The system interacts with the user in the language of predicate logic, which is the natural language for expressing mathematical properties and algorithms. Few intuitive commands allow the user to enter mathematical formulae (in natural two-dimensional notation) and to compose them into mathematical theories, and also to use some basic domains (numbers, tuples, sets) which are already provided in Theorema Moreover, the system provides the implementation of the powerfull concept of {\em functor}, which allows the build-up of sophisticated domains on top of simpler ones. The mathematician has the possibility to experiment with the algorithms expressed in this way by directly running them using the Theorema computing engine, and he can also study their formal properties (e.g. correctness) using the {\em provers} of Theorema. It is an unique feature of Theorema that these two phases of the mathematical activity can be performed in the same integrated system and using the same language.
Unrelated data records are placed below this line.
/-- Add to a counter of R413; it saturates at 2^64 − 1. -/
def State.count (s : State) (ctx n k : Nat) : State :=
  if k = 0 then s
  else s.modCtx ctx (fun c => { c with counters := Tbl.put 0 c.counters n (min (2 ^ 64 - 1) (Tbl.get 0 c.counters n + k)) })

/-- The timeline of an engine context of a core (R227). -/
def Core.timeline (c : Core) (k : Nat) : Timeline := Tbl.get Timeline.zero c.timelines k

/-- Change a timeline. -/
def Core.modTimeline (c : Core) (k : Nat) (f : Timeline → Timeline) : Core :=
  { c with timelines := Tbl.put Timeline.zero c.timelines k (f (c.timeline k)) }

/-- DONE (R227): numbers given to no request count as complete. -/
def Timeline.done (t : Timeline) : Nat := t.running.foldl (fun d n => min d (n - 1)) t.issued

/-- The next number, given to a request that runs (R227). -/
def Timeline.issue (t : Timeline) : Timeline := { t with issued := t.issued + 1, running := t.running ++ [t.issued + 1] }

/-- Request `n` has completed. A restored request stands behind no running number (R243). -/
def Timeline.complete (t : Timeline) (n : Nat) (restored : Bool) : Timeline :=
  if restored then t else { t with running := t.running.filter (· != n) }

/-- Request `n` has failed with a code (R227, R232). -/
def Timeline.fail (t : Timeline) (n : Nat) (restored : Bool) (code : Word) : Timeline :=
  { t.complete n restored with
    failN := n, failC := code, nFail := if t.nFail = 0xFFFFFFFF then t.nFail else t.nFail + 1,
    recent := (t.recent ++ [n]).drop (t.recent.length + 1 - 64) }

/-- Whether a place in matrix order is a query, which is numbered by no timeline (R269). -/
def MatrixOp.isQuery : MatrixOp → Bool
  | .aser .. | .ainfo .. | .aflag .. => true
  | _ => false

/-- The requests of an engine context under way on a core (R19: room for 64). -/
def Core.load (c : Core) (k : Nat) : Nat :=
  match k with
  | 4 => c.index.length
  | 5 => (c.matrix.filter (fun r => !r.op.isQuery)).length + c.drains.length
  | 6 => c.sets.length
  | _ => (c.copies.filter (fun r => r.ctx == k)).length

/-- Whether an engine context has room for one more request (R26). -/
def Core.room (c : Core) (k : Nat) : Bool := c.load k < 64

/-- A counter of R206. -/
def Counts.get (c : Counts) : CntClass → Nat
  | .loads => c.loads
  | .stores => c.stores
  | .copies => c.copies
  | .matrix => c.matrix
  | .sets => c.sets
  | .circle => c.circle

/-- Change a counter of R206. -/
def Counts.upd (c : Counts) (k : CntClass) (f : Nat → Nat) : Counts :=
  match k with
  | .loads => { c with loads := f c.loads }
  | .stores => { c with stores := f c.stores }
  | .copies => { c with copies := f c.copies }
  | .matrix => { c with matrix := f c.matrix }
  | .sets => { c with sets := f c.sets }
  | .circle => { c with circle := f c.circle }

/-- One more operation of a class is outstanding. -/
def Thread.inc (t : Thread) (k : CntClass) : Thread := { t with counts := t.counts.upd k (· + 1) }

/-- One operation of a class is no longer outstanding. -/
def Thread.dec (t : Thread) (k : CntClass) : Thread := { t with counts := t.counts.upd k (· - 1) }

/-- Whether a status is runnable (R113). -/
def Status.runnable : Status → Bool
  | .ready | .short _ | .port | .engine _ => true
  | _ => false

/-- Whether a thread has exited. -/
def Thread.exited (t : Thread) : Bool := t.status == .exited

/-- Whether a parcel stands on a core: it is neither saved nor still in its deque. -/
def Parcel.placed (p : Parcel) : Bool :=
  match p.phase with
  | .preparing | .prepared | .saved => false
  | .starting | .running | .restoring => true

/-- The parcels on a core, in order of their residency places. -/
def State.residents (s : State) (c : Nat) : List Parcel :=
  sortBy (fun a b => decide (a.place ≤ b.place)) (s.parcels.filter (fun p => p.core == c && p.placed))
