/-- Whether a quantised box fails to start and end on whole blocks, or groups, in element order (R231). -/
def quantBad (b : BitVec 512) (org : List Nat) : Bool :=
  let g := fmtGroup (recFmt b)
  let e := elemNo b org []
  e % g != 0 || (e + recB b 0 * recB b 1) % g != 0 || (1 < recB b 1 && recB b 0 != recE b 0)

/-- The bits of an element on the local side of CPIN or CPOUT (R230). -/
def localBits (b : BitVec 512) (role : RecRole) : Nat :=
  match role, recXf b with
  | .cpin, 2 | .cpin, 4 => 16
  | .cpout, 3 => 32
  | _, _ => fmtBits (recFmt b)

/-- The footprint of a box in a reservation (R247). -/
def boxFootprint (b : BitVec 512) (w : BitVec 256) : Nat :=
  if recXf b = 1 ∨ recXf b = 4 then rsvFootprint w (recLoff b) (recB b 0) (recB b 1)
  else rsvFootprint w (recLoff b) (recB b 1) (recB b 0)

/-- Whether the local side is out of bounds (R231 code 0x08). -/
def Parcel.localBad (p : Parcel) (b : BitVec 512) (role : RecRole) : Bool :=
  match role with
  | .txSource | .txDest _ => false
  | _ =>
    if recLkind b then match p.resv? (recRes b) with
      | none => true
      | some r => decide (rsvBytes r.word < boxFootprint b r.word)
    else decide (p.spSize < recLoff b + elemBytes (recVolume b) (localBits b role))

/-- The condition of R247 on a copy into or out of a reservation. -/
def Parcel.reservationBad (p : Parcel) (b : BitVec 512) : Bool :=
  recLkind b && (recB b 2 != 1 || recB b 3 != 1 || recB b 4 != 1 || (match p.resv? (recRes b) with
    | none => false
    | some r => match recXf b with
      | 2 | 4 => rsvFmt r.word != 11
      | 3 => true
      | _ => rsvFmt r.word != recFmt b))

/-- The code of a record, 0 if it is valid (R231, R235, R247). `cls` is the class of its object. -/
def Parcel.recCode (p : Parcel) (b : BitVec 512) (org : List Nat) (role : RecRole) (cls : Nat) : Nat :=
  let f := recFmt b
  let bits := fmtBits f
  let rank := recRank b
  let tx := match role with
    | .cpin | .cpout => false
    | _ => true
  let reads := match role with
    | .cpin | .txSource => true
    | _ => false
  if bits = 0 then 0x01
  else if rank = 0 || 5 < rank || (2 < rank && (fmtBlock f || tx)) then 0x02
  else if [0, 1, 2, 3, 4].any (fun k => if k < rank then recE b k == 0 || recB b k == 0 else recE b k != 1 || recB b k != 1) then 0x03
  else if 2 ≤ rank && recS b 1 * 8 < recE b 0 * bits then 0x04
  else if !fmtBlock f && [2, 3, 4].any (fun k => decide (k < rank) && decide (recS b k < recE b (k - 1) * recS b (k - 1))) then 0x04
  else if (8 ≤ bits && recOff b % (bits / 8) != 0) || (fmtBlock f && recOff b % 16 != 0) || (f == 15 && recS b 3 % 4 != 0)
      || recLoff b % 16 != 0 || (bits == 4 && (dimOf org 0 % 2 != 0 || recB b 0 % 2 != 0))
      || (recXf b == 3 && fmtBlock f && quantBad b org) then 0x05
  else if [0, 1, 2, 3, 4].any (fun k => decide (recE b k < dimOf org k + recB b k)) then 0x06
  else if !xfOk b role || ((cls == 5 || cls == 6) && recXf b != 0) then 0x07
  else if p.localBad b role then 0x08
  else if recReserved b || 5 ≤ recXf b || 2 ≤ recChk b || (reads && recChk b == 1)
      || (tx && (recLoff b != 0 || recLkind b || recRes b != 0)) then 0x09
  else if p.reservationBad b then 0x0A
  else 0
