-- ==== Sys2Proof/Machine/Circle.lean ====
section
/-!
DEFINITION. Circle regions (R330 to R349, R442): where a byte lies, requests at issue (R340, R341), admission (R334, R335), row
passes (R332, R342 to R345), laps (R333) and replies (R337, R338).
-/

namespace Sys2Proof

/-- The operation of a CRUPD (R340). -/
def EWord.circleOp (x : EWord) : Nat := (x.mod.extractLsb' 3 4).toNat

/-- The type code of a CRUPD or CRRD (R340). -/
def EWord.circleType (x : EWord) : Nat := (x.mod.extractLsb' 0 3).toNat

end Sys2Proof

namespace Sys2Proof.Machine

/-! ### Layout (R330, R331) -/

/-- A Circle region of the device. -/
def State.region? (s : State) (o : OKey) : Option Region := s.regions.find? (fun r => r.obj == o)

/-- Change a region. -/
def State.modRegion (s : State) (o : OKey) (f : Region → Region) : State :=
  { s with regions := s.regions.map (fun r => if r.obj = o then f r else r) }

/-- A region slice at the creation of its region: in lap 1, before row 0 (R333). -/
def RegionSlice.initial : RegionSlice := ⟨1, 0, false, 0, none⟩

/-- A region slice. -/
def Region.slice (r : Region) (i : Nat) : RegionSlice := Tbl.get RegionSlice.initial r.slices i

/-- Change a region slice. -/
def Region.modSlice (r : Region) (i : Nat) (f : RegionSlice → RegionSlice) : Region :=
  { r with slices := Tbl.put RegionSlice.initial r.slices i (f (r.slice i)) }

/-- The number of slices of an object, 2^s. -/
def ObjEntry.sliceCount (e : ObjEntry) : Nat := 2 ^ e.stripe

/-- The rows of each slice, Rs. -/
def ObjEntry.rows (e : ObjEntry) : Nat := e.size / (1024 * e.sliceCount)

/-- The physical slice of a region slice (R331). -/
def ObjEntry.physical (e : ObjEntry) (i : Nat) : Nat := 64 * e.home / e.sliceCount * e.sliceCount + i

/-- The entry of an object, or one of a free object. -/
def State.entry (s : State) (o : OKey) : ObjEntry := (s.object? o).getD ⟨o.obj, 0, [], []⟩

/-- The 1,024-byte chunks of bytes a to a + n − 1. -/
def chunksOf (a n : Nat) : List Nat := (List.range ((a + n - 1) / 1024 - a / 1024 + 1)).map (fun i => a / 1024 + i)

/-- The region slices of some chunks, each once. -/
def ObjEntry.slicesOf (e : ObjEntry) (chunks : List Nat) : List Nat := (chunks.map (fun c => c % e.sliceCount)).dedup

/-- The rows of a region slice that some chunks lie in. -/
def ObjEntry.rowsOf (e : ObjEntry) (chunks : List Nat) (i : Nat) : List Nat :=
  (chunks.filter (fun c => c % e.sliceCount == i)).map (fun c => c / e.sliceCount)

/-! ### Requests -/

/-- A Circle request that is under way. -/
def State.circle? (s : State) (id : Nat) : Option CircleReq := s.circle.find? (fun q => q.id == id)

/-- Change a Circle request. -/
def State.modCircle (s : State) (id : Nat) (f : CircleReq → CircleReq) : State :=
  { s with circle := s.circle.map (fun q => if q.id = id then f q else q) }

/-- Remove a Circle request. -/
def State.dropReq (s : State) (id : Nat) : State := { s with circle := s.circle.filter (fun q => q.id != id) }

/-- The bytes of a Circle type. -/
def circleWidth (ty : Nat) : Nat := if ty = 2 ∨ ty = 3 then 8 else 4

/-- The operands cmp and v of a CRUPD (R340). -/
def Thread.circleOperand (t : Thread) (op ty y : Nat) : DWord × DWord :=
  let one (n : Nat) : DWord := (t.reg n).setWidth 64
  if op = 8 ∨ op = 9 then (0, one y &&& (if circleWidth ty = 8 then 63 else 31))
  else if op = 7 then (if circleWidth ty = 8 then (t.pair y, t.pair (y + 2)) else (one y, one (y + 1)))
  else (0, if circleWidth ty = 8 then t.pair y else one y)

/-- The particulars of a request at issue: its operation, its length, the width its offset is a multiple of, the place of its
reply record, and its right. -/
structure CircleAsk where
  op : CircleOp
  n : Nat
  width : Nat
  reply : Nat
  right : Right

/-- A request is sent (R341): the thread's counter, its guard or its wait. -/
def State.sendCircle (s : State) (k : PKey) (t : Thread) (x : EWord) (q : CircleAsk) (a bar : Nat) (cap : QWord) : State × Nat :=
  let (id, s) := s.fresh
  let (uid, s) := s.fresh
  let guard := match x.guard with
    | .onTrue p => p.toNat
    | _ => 0
  let req : CircleReq :=
    { id := id, obj := ⟨k.ctx, capObj cap⟩, key := k, tix := t.tix, pc := t.pc, core := s.coreOf k, op := q.op, off := a,
      reply := q.reply, bar := bar, blocking := x.f, guard := guard, pendUid := uid, stage := .sent, decided := false,
      ticket := 0, parts := [], left := chunksOf a q.n, status := 0, drop := false }
  let s := s.modThread k t.tix (fun t =>
    let t := (t.inc .circle).passFence
    if x.f then { t with status := .engine (.circle id) } else t.expect uid [.p guard] none)
  ({ s with circle := s.circle ++ [req] }, id)
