/-- Where a region of a parcel's list lies: the object, its first byte and its length. -/
def Launch.regionAt (l : Launch) (k : PKey) (i : Nat) : OKey × Nat × Nat :=
  let e := l.region i
  (⟨k.ctx, capObj (l.cap e.cap)⟩, capBase (l.cap e.cap) + (e.offAt k.pix).toNat, (e.lenAt k.pix).toNat)

/-- The units of a parcel's staging copies, each within 4 KiB of its object: the region, the first byte and the length. -/
def Launch.stagingUnits (l : Launch) (k : PKey) : List (Nat × Nat × Nat) :=
  (List.range l.nreg).flatMap (fun i =>
    let (_, a, n) := l.regionAt k i
    if !(l.region i).staged || n == 0 then []
    else (List.range ((a + n - 1) / 4096 - a / 4096 + 1)).map (fun j =>
      let lo := max a ((a / 4096 + j) * 4096)
      (i, lo, min (a + n) ((a / 4096 + j + 1) * 4096) - lo)))

/-- A unit of a staging copy (R54): object bytes into the scratchpad; bytes that cannot be read are not written. -/
def State.stage (s : State) (l : Launch) (k : PKey) (i a n : Nat) : State :=
  let (o, base, _) := l.regionAt k i
  match s.readObject (s.yardOf k) o a n with
  | (s, .ok bs) => s.modParcel k (fun p => { p with spad := Mem.write p.spad ((l.region i).stage + (a - base)) bs })
  | (s, .error c) => s.plainError k.ctx o.obj a n c k

/-- The `.sdata` image of a launch, verified; bytes that cannot be read are not written (R424; log entry 38). -/
def State.sdataImage (s : State) (l : Launch) (k : PKey) : State × List Byte :=
  match s.devCheck k l.sdata l.sdLen with
  | (s, 0) => (s, Mem.read s.hbm l.sdata l.sdLen)
  | (s, _) => (s, [])

/-- A step of the preparation of a parcel's scratchpad (R54, R178): the image and zeros, then a unit of its staging copies at a time,
which waits while the weight store refreshes the bank it would read (R225). -/
def State.prepare (s : State) (l : Launch) (p : Parcel) : Option State :=
  let k := p.key
  let units := l.stagingUnits k
  let done (s : State) : State := s.modParcel k (fun p =>
    { p with prep := p.prep + 1, phase := if units.length ≤ p.prep then .prepared else p.phase })
  match p.prep with
  | 0 =>
    let (s, image) := s.sdataImage l k
    some (done (s.modParcel k (fun p => { p with spad := Mem.write [] 0 image, recs := [] })))
  | i + 1 => match units[i]? with
    | none => some (done s)
    | some (r, a, n) => if s.inRefresh (l.regionAt k r).1 a n then none else some (done (s.stage l k r a n))

/-- SCRATCHPAD_PREPARE (R54). -/
def execScratchpadPrepare (k : PKey) (s : State) : Host.Outcome State Fault Refusal :=
  match s.parcel? k, s.launch? k.launchKey with
  | some p, some l =>
    match (if p.phase = .preparing then s.prepare l p else none) with
    | some s => .next s
    | none => .refused (.notEnabled "SCRATCHPAD_PREPARE")
  | _, _ => .refused (.notEnabled "SCRATCHPAD_PREPARE")

/-- THREADS_START (R112): every thread of a prepared parcel becomes ready. -/
def execThreadsStart (k : PKey) (s : State) : Host.Outcome State Fault Refusal :=
  match s.parcel? k with
  | some p =>
    if p.phase = .starting ∧ (s.ctx k.ctx).halt = .none then
      .next ((s.modParcel k (fun p => { p with phase := .running })).refresh p.core)
    else .refused (.notEnabled "THREADS_START")
  | none => .refused (.notEnabled "THREADS_START")

/-! ### Stealing (R388, R389) -/

/-- Whether a die has room for a parcel of a launch. -/
def State.dieRoom (s : State) (l : Launch) (die : Nat) : Bool :=
  (List.range 20).any (fun i => s.fits l (l.newParcel 0) (20 * die + i))

/-- STEAL_REQUEST (R388): a yard with an empty deque and room asks the next victim that has not answered "empty". -/
def execStealRequest (die : Nat) (l : LKey) (s : State) : Host.Outcome State Fault Refusal :=
  match s.launch? l with
  | none => .refused (.notEnabled "STEAL_REQUEST")
  | some x =>
    let victims := (List.range 15).map (fun i => (die + 1 + i) % 16)
    match victims.find? (fun v => !(Tbl.get [] x.empties die).contains v) with
    | none => .refused (.notEnabled "STEAL_REQUEST")
    | some v =>
      if die < 16 ∧ x.front die = none ∧ s.dieRoom x die ∧ !s.steals.any (fun t => t.die == die && t.launch == l) then
        .next { s with steals := s.steals ++ [⟨die, l, v⟩] }
      else .refused (.notEnabled "STEAL_REQUEST")

/-- Whether the owner of a deque takes its last entry now (R389, R397): its yard would place it, or is preparing it. -/
def State.ownerTakes (s : State) (die : Nat) (l : Launch) (pix : Nat) : Bool :=
  Tbl.get [] l.deques die == [pix] && ((match s.parcel? ⟨l.key.ctx, l.key.launch, pix⟩ with
    | some q => q.phase == .preparing
    | none => false) || (match s.placement die with
    | some (x, g) => x.key == l.key && g.any (fun q => q.1.key.pix == pix)
    | none => false))

/-- STEAL_REPLY (R388, R389): the victim gives the parcel at the back of its deque, or answers "empty", as it does where it takes
its last entry itself. -/
def execStealReply (die : Nat) (l : LKey) (s : State) : Host.Outcome State Fault Refusal :=
  match s.steals.find? (fun t => t.die == die && t.launch == l) with
  | none => .refused (.notEnabled "STEAL_REPLY")
  | some t =>
    let give := match s.launch? l with
      | some x => (Tbl.get [] x.deques t.victim).getLast?.filter (fun pix => !s.ownerTakes t.victim x pix)
      | none => none
    let s := { s with steals := s.steals.filter (fun u => !(u.die == die && u.launch == l)) }
    .next (s.modLaunch l (fun x =>
      match give with
      | none => { x with empties := Tbl.put [] x.empties die (Tbl.get [] x.empties die ++ [t.victim]) }
      | some p =>
        let d := Tbl.put [] x.deques t.victim ((Tbl.get [] x.deques t.victim).dropLast)
        { x with deques := Tbl.put [] d die (Tbl.get [] d die ++ [p]) }))

/-! ### The end of a parcel and of a launch (R27, R329, R390) -/

/-- Whether a parcel can be freed (R27 step 2): its threads have exited, and none of their requests and watches is left (R242). -/
def State.freeable (s : State) (p : Parcel) : Bool :=
  let c := s.core p.core
  p.phase == .running && p.threads.all (fun t => t.exited) && p.landings.isEmpty && p.counts.isEmpty
    && c.copies.all (fun r => r.key != p.key) && c.index.all (fun r => r.key != p.key) && c.matrix.all (fun r => r.key != p.key)
    && c.drains.all (fun r => r.req.key != p.key) && c.sets.all (fun r => r.key != p.key) && c.port.all (fun i => i.key != p.key)
    && c.watches.all (fun w => w.key != p.key) && s.circle.all (fun q => q.key != p.key) && s.replies.all (fun r => r.key != p.key)
    && p.resv.all (fun r => !s.resBusy p.key r.num)

/-- With a launch's last parcel on a core go its near sets there, whose handles become stale, and its segments (R27, R329). -/
def State.leaveCore (s : State) (l : LKey) (core : Nat) : State :=
  if s.parcels.any (fun p => p.core == core && p.key.launchKey == l && p.placed) then s
  else
    let s := (s.noteFreed core (s.launchHolding l core)).modLaunch l (fun x => { x with
      sets := x.sets.filter (fun r => r.far || r.home != core),
      pool := { x.pool with spent := x.pool.spent ++ (x.sets.filter (fun r => !r.far && r.home == core)).map (fun r => r.index) } })
    s.modCore core (fun c => { c with
      segments := c.segments.filter (fun g => g.launch != l),
      wakes := c.wakes.filter (fun w => w.launch != l) })

/-- PARCEL_FREE (R27): the parcel's resources are freed; its consists go with it (R329). The last parcel of a deadline-class
launch may be late (R385). -/
def execParcelFree (k : PKey) (s : State) : Host.Outcome State Fault Refusal :=
  match s.parcel? k with
  | none => .refused (.notEnabled "PARCEL_FREE")
  | some p =>
    if s.freeable p then
      let s := (p.consists.map (fun c => c.handle)).foldl (fun s h => s.dropConsist k h) s
      let s := s.noteFreed p.core (s.holding { p with consists := [] })
      let s := s.modCore p.core (fun c => { c with entries := c.entries.filter (fun e => e.place != p.place) })
      let s := { s with parcels := s.parcels.filter (fun q => q.key != k) }
      let s := (s.leaveCore k.launchKey p.core).modLaunch k.launchKey (fun l => { l with unfreed := l.unfreed - 1 })
      match s.launch? k.launchKey with
      | none => .next (s.refresh p.core)
      | some l =>
        let late := l.dl && l.deadline != 0 && l.unfreed == 0 && !l.missed && decide (l.deadline < s.tb)
        .next ((if late then s.count k.ctx 0x01B 1 else s).refresh p.core)
    else .refused (.notEnabled "PARCEL_FREE")
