/-- FALLBACK_REFRESH (R428): the sequencer issues the refresh that falls due with no command issued, from the first missed heartbeat
deadline until the takeover completes. -/
def execFallbackRefresh (die : Nat) (s : State) : Host.Outcome State Fault Refusal :=
  if s.startedPast 6 && decide (die < 16) && s.refreshDue die && s.silent die then
    .next (s.modBase die (fun b => { b with refreshed := s.tb, fallback := true }))
  else .refused (.notEnabled "FALLBACK_REFRESH")

/-! ### Start-up and attestation (R7, R430, R431) -/

/-- A little-endian number of an image's header. -/
def headerField (image : List Byte) (at' n : Nat) : Nat := Mem.nat (Mem.write [] 0 ((image.drop at').take n)) 0 n

/-- Whether a start executes an image of a type (R430): its header is of that type, its version is at least the fuse counter's, its
length and its digest are those of its payload, and its signature verifies under the key whose SHA-256 the fuses hold. The header's
fields stand at the bytes that log entry 29 gives. -/
def State.verified (s : State) (type : Nat) : Bool :=
  let image := Tbl.get [] s.firmware type
  let signed := image.take (image.length - 7856)
  let payload := signed.drop 64
  decide (64 + 7856 ≤ image.length) && headerField image 0 4 == type && decide (Tbl.get 0 s.fuseVersions type ≤ headerField image 4 4)
    && headerField image 8 8 == payload.length && (image.drop 32).take 32 == sha256 payload && sha256 s.vendorKey == s.fuseKey
    && slhVerify s.vendorKey signed (image.drop signed.length)

/-- The steps of a start at which an image is verified (R431), with its type. -/
def imageSteps : List (Nat × Nat) := [(2, 0), (4, 1), (8, 2)]

/-- The step that stops a start and its cause: the first image that is not verified, or a step before it that fails. -/
def State.startFailure (s : State) (fails : Option (BitVec 8 × BitVec 8)) : Option (BitVec 8 × BitVec 8) :=
  match imageSteps.find? (fun i => !s.verified i.2), fails with
  | some (step, _), some f => if f.1.toNat ≤ step then some f else some (BitVec.ofNat 8 step, Config.bootCause step)
  | some (step, _), none => some (BitVec.ofNat 8 step, Config.bootCause step)
  | none, f => f

/-- The links that are down after a start (R431): a step that a warm start skips leaves its links as they are, and one that runs
trains those it finds down. -/
def linksAfter (down : List Nat) (passed : Nat → Bool) : List Nat :=
  down.filter (fun n => !passed (if isPeerPort n then 11 else 10))

/-- The device as a start leaves what it does not set: everything is cleared; the outside's own data, the fuses and the clocks stay,
and `%clk` counts from the start (R409). -/
def State.cleared (s : State) : State :=
  { State.reset with
    schedule := s.schedule, choice := s.choice, nextUid := s.nextUid, command := s.command, tb := s.tb, window := s.window, link := s.link,
    firmware := s.firmware, vendorKey := s.vendorKey, fuseKey := s.fuseKey, fuseVersions := s.fuseVersions, signatures := s.signatures,
    chips := s.chips,
    bases := ((List.range 16).map (fun d => (d, { Base.initial with beat0 := s.tb, beat1 := s.tb, refreshed := s.tb }))).filter
      (fun e => e.2 != Base.initial) }

/-- The outcome of a start from some links down, whose steps pass but for one, if one fails (R431). A stopped start has zeroed memory
only if it failed after step 7. -/
def State.start (s : State) (down : List Nat) (fails : Option (BitVec 8 × BitVec 8)) : State :=
  let stop := s.startFailure fails
  let passed (n : Nat) : Bool := match stop with
    | none => true
    | some f => decide (n < f.1.toNat)
  let t := { s.cleared with
    linksDown := linksAfter down passed,
    measurements := (imageSteps.filter (fun (i : Nat × Nat) => passed i.1)).map (fun (i : Nat × Nat) => sha256 (Tbl.get [] s.firmware i.2)) }
  let t := if passed 7 then t
    else { t with hbm := s.hbm, lp := s.lp, weight := s.weight, poison := s.poison, memFaults := s.memFaults }
  match stop with
  | none => { t with boot := .ready, bootStatus := Config.readyStatus }
  | some (step, cause) => { t with boot := .stopped, bootStatus := cause ++ step }

/-- Whether a start has a step that some number names, of those it runs (R431). -/
def startStep (skipped : List Nat) (fails : Option (BitVec 8 × BitVec 8)) : Bool :=
  match fails with
  | none => true
  | some (step, _) => decide (1 ≤ step.toNat) && decide (step.toNat ≤ 12) && !skipped.contains step.toNat

/-- The links of the device. -/
def allLinks : List Nat := List.range linkCount

/-- The steps that a warm start skips (R431): 3, 5 and 6, and the training of PCI Express or of the peer ports where all of these
stayed up. -/
def State.warmSkips (s : State) : List Nat :=
  [3, 5, 6] ++ (if s.linksDown.any (fun n => !isPeerPort n) then [] else [10]) ++ (if s.linksDown.any isPeerPort then [] else [11])

/-- COLD_START (R431): all steps run, on links that are all untrained. -/
def execColdStart (fails : Option (BitVec 8 × BitVec 8)) (s : State) : Host.Outcome State Fault Refusal :=
  if startStep [] fails then .next (s.start allLinks fails) else .refused (.notEnabled "COLD_START")

/-- WARM_START (R431); the device has been started before. -/
def execWarmStart (fails : Option (BitVec 8 × BitVec 8)) (s : State) : Host.Outcome State Fault Refusal :=
  if s.boot != .off && startStep s.warmSkips fails then .next (s.start s.linksDown fails) else .refused (.notEnabled "WARM_START")

/-- 16 bytes of the device's identity key. -/
def identityPart (i : Nat) : List Byte := (List.range 16).map (fun j => Config.identityByte (16 * i + j))

/-- ATTESTATION_SIGN (R7, R430): the identity key signs the measurement list. -/
def execAttestationSign (s : State) : Host.Outcome State Fault Refusal :=
  if s.boot == .ready then
    let n := s.signatures.length
    .next { s with signatures := s.signatures ++ [slhSign (identityPart 0) (identityPart 1) (identityPart 2)
      (slhRoot (identityPart 0) (identityPart 2)) ((List.range 16).map (Config.signatureRandom n)) s.measurements.flatten] }
  else .refused (.notEnabled "ATTESTATION_SIGN")

end Sys2Proof.Machine
end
Computation is performed under full control of the user, which means being able to trace the reason (definition, formula) for each computing step -- if necessary, but most important with full control of the {\em knowledge} which is used in the computing process. For instance, in a certain situation the mathematician wants to give to the symbols (*, +, 0, Successor) the axiomatic meaning as defined by induction over natural numbers, while in another situation the same symbols should be interpreted using the full power of the underlying computational engine (positional notation, long arithmetic, etc.)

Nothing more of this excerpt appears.